| Supplied data |
^^^^
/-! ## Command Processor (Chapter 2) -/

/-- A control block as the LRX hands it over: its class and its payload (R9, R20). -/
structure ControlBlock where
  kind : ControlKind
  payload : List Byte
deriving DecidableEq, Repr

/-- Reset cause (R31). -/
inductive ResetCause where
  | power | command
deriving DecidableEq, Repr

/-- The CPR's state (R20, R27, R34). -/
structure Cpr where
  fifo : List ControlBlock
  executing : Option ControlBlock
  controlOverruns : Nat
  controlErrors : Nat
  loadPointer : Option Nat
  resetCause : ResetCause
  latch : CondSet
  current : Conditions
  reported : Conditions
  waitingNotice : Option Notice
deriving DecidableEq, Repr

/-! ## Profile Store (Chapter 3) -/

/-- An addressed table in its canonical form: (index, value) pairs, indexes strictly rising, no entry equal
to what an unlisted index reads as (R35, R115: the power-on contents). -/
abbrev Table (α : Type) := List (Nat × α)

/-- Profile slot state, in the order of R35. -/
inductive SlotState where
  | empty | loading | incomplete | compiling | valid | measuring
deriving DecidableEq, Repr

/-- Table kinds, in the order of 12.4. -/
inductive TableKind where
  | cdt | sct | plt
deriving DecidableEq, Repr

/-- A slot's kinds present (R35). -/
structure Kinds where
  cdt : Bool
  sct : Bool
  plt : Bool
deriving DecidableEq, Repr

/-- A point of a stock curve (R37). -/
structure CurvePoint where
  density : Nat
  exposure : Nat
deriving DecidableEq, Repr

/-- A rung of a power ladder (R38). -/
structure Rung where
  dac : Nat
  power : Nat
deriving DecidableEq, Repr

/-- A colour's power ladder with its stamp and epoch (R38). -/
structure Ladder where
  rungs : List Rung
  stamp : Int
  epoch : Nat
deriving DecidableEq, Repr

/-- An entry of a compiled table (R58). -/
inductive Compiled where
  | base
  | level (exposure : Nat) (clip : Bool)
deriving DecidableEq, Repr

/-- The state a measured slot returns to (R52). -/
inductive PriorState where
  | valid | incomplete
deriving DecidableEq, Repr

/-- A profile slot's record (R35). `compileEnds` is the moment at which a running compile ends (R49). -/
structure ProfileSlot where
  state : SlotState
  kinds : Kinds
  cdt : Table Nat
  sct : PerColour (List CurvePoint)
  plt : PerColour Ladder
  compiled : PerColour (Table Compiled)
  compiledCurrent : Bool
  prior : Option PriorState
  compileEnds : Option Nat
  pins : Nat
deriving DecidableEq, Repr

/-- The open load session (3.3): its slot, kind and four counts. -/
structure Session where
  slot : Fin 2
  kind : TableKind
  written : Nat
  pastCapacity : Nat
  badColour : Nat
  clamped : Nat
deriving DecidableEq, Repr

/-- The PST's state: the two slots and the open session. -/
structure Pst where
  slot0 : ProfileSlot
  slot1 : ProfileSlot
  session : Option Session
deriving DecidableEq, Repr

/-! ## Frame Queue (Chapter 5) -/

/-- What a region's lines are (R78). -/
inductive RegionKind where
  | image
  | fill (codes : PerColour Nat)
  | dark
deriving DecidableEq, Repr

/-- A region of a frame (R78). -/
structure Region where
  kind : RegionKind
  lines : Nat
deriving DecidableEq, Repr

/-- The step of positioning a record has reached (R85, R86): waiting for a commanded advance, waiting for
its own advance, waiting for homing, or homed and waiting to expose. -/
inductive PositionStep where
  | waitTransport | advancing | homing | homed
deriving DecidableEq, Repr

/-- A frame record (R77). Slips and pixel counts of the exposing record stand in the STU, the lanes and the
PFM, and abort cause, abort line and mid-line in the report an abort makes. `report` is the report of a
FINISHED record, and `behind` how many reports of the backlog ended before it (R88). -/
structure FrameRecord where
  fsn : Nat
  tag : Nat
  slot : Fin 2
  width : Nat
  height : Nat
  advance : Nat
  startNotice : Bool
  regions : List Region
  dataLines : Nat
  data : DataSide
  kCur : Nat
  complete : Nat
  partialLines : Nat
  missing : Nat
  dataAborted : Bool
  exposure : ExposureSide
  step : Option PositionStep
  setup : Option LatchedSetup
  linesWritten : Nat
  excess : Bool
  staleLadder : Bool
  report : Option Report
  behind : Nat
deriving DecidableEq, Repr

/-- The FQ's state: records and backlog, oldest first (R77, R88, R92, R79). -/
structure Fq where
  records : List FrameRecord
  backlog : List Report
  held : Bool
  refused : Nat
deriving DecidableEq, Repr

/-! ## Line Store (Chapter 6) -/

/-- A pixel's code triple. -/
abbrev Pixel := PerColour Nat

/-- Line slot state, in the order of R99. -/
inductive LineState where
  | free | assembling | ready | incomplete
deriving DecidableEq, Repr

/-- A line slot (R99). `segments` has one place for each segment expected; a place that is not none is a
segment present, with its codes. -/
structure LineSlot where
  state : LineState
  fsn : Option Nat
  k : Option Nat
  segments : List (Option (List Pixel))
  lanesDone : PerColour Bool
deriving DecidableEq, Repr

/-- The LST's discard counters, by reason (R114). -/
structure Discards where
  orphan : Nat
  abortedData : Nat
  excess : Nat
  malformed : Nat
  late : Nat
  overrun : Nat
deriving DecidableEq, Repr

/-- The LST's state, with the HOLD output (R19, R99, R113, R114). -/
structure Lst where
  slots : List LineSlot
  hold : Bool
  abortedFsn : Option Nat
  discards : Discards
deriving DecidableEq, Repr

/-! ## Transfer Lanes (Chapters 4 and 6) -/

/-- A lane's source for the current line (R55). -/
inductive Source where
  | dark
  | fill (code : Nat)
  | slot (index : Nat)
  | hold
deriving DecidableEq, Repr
^^^^
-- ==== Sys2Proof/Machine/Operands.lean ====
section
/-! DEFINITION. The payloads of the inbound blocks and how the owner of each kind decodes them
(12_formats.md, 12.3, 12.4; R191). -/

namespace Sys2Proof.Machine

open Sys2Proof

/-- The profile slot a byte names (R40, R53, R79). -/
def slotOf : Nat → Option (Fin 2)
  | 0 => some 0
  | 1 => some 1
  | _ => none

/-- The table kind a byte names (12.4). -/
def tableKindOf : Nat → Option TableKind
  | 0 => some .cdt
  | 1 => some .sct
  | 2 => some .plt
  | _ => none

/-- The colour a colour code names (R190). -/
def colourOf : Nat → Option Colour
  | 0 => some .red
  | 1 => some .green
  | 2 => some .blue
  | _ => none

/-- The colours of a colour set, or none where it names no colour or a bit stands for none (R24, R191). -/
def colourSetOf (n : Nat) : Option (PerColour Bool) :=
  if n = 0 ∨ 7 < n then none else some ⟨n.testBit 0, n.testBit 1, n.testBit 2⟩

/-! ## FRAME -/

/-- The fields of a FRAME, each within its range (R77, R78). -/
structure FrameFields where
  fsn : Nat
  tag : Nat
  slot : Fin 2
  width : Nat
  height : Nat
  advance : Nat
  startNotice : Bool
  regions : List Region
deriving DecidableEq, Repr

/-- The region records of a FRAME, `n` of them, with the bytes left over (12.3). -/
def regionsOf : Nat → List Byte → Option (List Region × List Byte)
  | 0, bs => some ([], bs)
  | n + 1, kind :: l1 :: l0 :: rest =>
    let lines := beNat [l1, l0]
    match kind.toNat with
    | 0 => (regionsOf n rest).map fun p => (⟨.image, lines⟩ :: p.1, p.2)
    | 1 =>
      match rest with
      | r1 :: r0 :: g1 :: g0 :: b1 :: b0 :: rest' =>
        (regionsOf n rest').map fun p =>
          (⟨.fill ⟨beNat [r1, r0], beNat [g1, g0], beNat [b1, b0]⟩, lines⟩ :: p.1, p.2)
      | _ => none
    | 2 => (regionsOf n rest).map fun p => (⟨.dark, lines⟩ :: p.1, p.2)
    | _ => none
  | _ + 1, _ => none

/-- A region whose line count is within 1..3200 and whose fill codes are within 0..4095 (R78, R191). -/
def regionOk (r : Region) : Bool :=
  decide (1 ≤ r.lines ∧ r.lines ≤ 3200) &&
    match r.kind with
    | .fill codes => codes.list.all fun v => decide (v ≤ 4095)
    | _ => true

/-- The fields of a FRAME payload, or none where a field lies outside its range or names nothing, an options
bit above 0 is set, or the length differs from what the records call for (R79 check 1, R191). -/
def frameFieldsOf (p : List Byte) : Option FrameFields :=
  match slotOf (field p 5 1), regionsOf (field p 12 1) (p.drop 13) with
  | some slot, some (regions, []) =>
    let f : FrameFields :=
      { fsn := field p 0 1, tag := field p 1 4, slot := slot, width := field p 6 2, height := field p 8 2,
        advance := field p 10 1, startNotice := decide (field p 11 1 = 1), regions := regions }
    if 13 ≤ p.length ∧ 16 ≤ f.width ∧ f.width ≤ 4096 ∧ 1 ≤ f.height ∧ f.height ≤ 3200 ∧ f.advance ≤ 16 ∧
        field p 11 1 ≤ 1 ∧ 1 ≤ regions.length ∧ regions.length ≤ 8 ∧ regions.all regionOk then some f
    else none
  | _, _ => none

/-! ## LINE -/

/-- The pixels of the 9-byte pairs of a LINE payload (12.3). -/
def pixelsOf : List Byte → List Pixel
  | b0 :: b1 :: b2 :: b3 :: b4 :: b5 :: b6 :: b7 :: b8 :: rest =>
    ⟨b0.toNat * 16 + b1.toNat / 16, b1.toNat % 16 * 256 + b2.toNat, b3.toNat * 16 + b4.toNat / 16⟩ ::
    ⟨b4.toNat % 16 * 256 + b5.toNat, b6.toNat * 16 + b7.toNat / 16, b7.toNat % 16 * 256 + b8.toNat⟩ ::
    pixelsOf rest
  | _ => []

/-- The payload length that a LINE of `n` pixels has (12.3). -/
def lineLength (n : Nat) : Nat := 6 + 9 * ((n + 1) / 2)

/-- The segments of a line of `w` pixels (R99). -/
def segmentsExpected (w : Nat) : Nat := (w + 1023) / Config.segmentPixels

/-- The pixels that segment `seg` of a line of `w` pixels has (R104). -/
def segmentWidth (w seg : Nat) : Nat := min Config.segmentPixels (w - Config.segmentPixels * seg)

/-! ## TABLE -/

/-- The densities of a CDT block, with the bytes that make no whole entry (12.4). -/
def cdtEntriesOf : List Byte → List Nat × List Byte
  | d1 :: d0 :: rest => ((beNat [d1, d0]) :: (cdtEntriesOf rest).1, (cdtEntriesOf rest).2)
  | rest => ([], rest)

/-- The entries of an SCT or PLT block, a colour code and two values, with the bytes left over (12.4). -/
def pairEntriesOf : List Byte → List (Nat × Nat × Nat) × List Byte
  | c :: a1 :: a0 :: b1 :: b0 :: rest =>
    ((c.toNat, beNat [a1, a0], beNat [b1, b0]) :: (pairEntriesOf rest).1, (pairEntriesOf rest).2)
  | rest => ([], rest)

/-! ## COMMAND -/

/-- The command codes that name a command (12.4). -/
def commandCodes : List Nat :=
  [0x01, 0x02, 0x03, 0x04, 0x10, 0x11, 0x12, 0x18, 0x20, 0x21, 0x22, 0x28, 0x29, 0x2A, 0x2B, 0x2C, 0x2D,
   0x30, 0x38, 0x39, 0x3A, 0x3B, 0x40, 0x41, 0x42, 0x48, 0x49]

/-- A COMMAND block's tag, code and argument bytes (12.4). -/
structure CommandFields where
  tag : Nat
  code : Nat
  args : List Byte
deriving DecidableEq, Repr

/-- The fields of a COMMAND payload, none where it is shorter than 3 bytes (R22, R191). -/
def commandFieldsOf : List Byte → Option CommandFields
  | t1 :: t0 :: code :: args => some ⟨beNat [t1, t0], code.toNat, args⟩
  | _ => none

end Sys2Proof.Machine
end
^^^^
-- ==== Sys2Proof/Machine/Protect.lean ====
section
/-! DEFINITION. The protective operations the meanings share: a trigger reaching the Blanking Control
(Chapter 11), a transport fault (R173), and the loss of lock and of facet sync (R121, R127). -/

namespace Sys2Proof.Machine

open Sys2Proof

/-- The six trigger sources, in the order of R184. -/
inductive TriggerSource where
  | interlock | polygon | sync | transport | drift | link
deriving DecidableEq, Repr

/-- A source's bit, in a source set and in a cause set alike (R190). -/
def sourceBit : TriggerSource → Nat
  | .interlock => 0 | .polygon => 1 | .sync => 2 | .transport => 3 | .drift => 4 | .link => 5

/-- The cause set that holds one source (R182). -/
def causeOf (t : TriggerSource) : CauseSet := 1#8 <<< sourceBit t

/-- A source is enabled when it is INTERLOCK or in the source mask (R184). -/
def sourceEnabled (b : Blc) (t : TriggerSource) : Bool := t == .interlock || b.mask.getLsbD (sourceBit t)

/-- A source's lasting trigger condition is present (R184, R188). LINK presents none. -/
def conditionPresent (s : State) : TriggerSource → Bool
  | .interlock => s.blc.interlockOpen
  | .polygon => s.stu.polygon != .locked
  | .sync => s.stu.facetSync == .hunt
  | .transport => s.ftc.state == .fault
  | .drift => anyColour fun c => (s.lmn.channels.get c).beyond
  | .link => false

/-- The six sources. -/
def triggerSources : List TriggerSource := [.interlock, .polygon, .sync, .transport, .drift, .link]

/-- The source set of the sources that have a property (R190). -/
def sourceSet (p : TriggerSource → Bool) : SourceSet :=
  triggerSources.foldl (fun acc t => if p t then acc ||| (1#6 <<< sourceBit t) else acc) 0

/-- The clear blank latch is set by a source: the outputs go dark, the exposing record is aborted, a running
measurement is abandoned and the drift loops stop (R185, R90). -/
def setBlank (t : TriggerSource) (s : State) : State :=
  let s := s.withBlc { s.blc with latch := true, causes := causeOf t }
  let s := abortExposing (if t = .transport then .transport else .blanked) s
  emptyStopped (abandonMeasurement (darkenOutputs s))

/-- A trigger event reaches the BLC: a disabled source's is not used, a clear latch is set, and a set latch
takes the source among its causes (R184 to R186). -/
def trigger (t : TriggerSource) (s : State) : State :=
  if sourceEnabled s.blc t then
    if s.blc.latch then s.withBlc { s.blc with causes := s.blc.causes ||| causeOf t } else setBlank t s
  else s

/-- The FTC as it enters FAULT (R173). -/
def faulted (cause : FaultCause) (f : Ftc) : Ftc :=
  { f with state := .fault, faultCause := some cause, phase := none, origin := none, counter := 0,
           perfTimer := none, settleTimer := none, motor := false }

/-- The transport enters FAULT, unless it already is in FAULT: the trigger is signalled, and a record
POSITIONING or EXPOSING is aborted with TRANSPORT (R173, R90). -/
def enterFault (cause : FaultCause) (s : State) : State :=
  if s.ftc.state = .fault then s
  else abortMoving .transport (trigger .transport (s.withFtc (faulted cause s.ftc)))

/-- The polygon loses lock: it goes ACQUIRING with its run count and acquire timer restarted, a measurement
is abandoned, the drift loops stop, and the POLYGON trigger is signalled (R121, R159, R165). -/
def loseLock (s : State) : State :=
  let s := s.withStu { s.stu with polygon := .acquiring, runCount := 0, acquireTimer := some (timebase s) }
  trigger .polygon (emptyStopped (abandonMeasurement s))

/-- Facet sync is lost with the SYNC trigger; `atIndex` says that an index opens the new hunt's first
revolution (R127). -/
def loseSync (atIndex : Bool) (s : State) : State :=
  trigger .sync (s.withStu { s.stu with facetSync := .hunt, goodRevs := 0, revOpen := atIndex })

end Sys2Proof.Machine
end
^^^^
| Requirement |
Produce only the lines from the line containing "over (12.3). -/" through the line containing "match kind.toNat with", inclusive of both, exactly as they stand in the entries above.

| Task output |
/-- The region records of a FRAME, `n` of them, with the bytes left over (12.3). -/
def regionsOf : Nat → List Byte → Option (List Region × List Byte)
  | 0, bs => some ([], bs)
  | n + 1, kind :: l1 :: l0 :: rest =>
    let lines := beNat [l1, l0]
    match kind.toNat with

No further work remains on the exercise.